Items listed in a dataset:

/-- 70_reset_and_hazards R136, 20_memory R43: when the host sends commands and then takes as many responses, it gets
exactly one response word per command, in command order, each that of the command's own response. -/
def Obligations.ResponsesDeliveredInOrder : Prop :=
  ∀ (s : State) (cs : List Instr), s.inReset = false → s.rspPort = [] → (∀ i ∈ cs, i.wf s.cfg.width = true) →
    s.input = cs.map (fun i => .command (encode s.cfg.width i)) ++ List.replicate cs.length .takeResponse →
    ∃ t u : State, core.run (cs.length + cs.length) s = .next t ∧
      runCommands cs { s with input := [] } = .next u ∧ u.rspPort.length = cs.length ∧
      t = { u with rspPort := [], delivered := s.delivered ++ u.rspPort.map (Response.encode s.cfg.width) }

/-! ### The assembler -/

/-- 30_encoding R61 to R64: with literals below 2^W each line is the one word of its command, zero in every ignored field;
ABSORBALL is its ABSORBs in order (none for no Word), FINALIZE is CURRENT, an omitted seed is 0; and a literal that is not
below 2^W is an error. -/
def Obligations.AssemblerExpandsPseudoInstructions : Prop :=
  ∀ w : Width,
    (∀ x y : Nat, x < 2 ^ w.bits → y < 2 ^ w.bits →
      assembleWords w (.wmul x y) = some [BitVec.ofNat 131 (y * 2 ^ (w.bits + 3) + x * 2 ^ 3 + 0)] ∧
      assembleWords w (.construct (some x) y) = some [BitVec.ofNat 131 (y * 2 ^ (w.bits + 3) + x * 2 ^ 3 + 1)] ∧
      assembleWords w (.absorb x) = some [BitVec.ofNat 131 (x * 2 ^ 3 + 2)] ∧
      assembleWords w .current = some [3] ∧
      assembleWords w (.reset (some x)) = some [BitVec.ofNat 131 (x * 2 ^ 3 + 4)] ∧
      assembleWords w (.hash x y) = some [BitVec.ofNat 131 (y * 2 ^ (w.bits + 3) + x * 2 ^ 3 + 5)]) ∧
    (∀ ns : List Nat, (∀ n ∈ ns, n < 2 ^ w.bits) →
      assembleWords w (.absorbAll ns) = some (ns.map fun n => BitVec.ofNat 131 (n * 2 ^ 3 + 2))) ∧
    (∀ ns : List Nat, (∃ n ∈ ns, ¬ n < 2 ^ w.bits) → assembleWords w (.absorbAll ns) = none) ∧
    assembleWords w .finalize = assembleWords w .current ∧
    (∀ m : Nat, assembleWords w (.construct none m) = assembleWords w (.construct (some 0) m)) ∧
    assembleWords w (.reset none) = assembleWords w (.reset (some 0)) ∧
    ∀ x y : Nat, ¬ x < 2 ^ w.bits →
      assembleWords w (.wmul x y) = none ∧ assembleWords w (.wmul y x) = none ∧
      assembleWords w (.construct (some x) y) = none ∧ assembleWords w (.construct (some y) x) = none ∧
      assembleWords w (.absorb x) = none ∧ assembleWords w (.reset (some x)) = none ∧
      assembleWords w (.hash x y) = none ∧ assembleWords w (.hash y x) = none

end
end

Problem: Copy every line from the records that holds the string "rspPort".

Expected answer:
  ∀ (s : State) (cs : List Instr), s.inReset = false → s.rspPort = [] → (∀ i ∈ cs, i.wf s.cfg.width = true) →
      runCommands cs { s with input := [] } = .next u ∧ u.rspPort.length = cs.length ∧
      t = { u with rspPort := [], delivered := s.delivered ++ u.rspPort.map (Response.encode s.cfg.width) }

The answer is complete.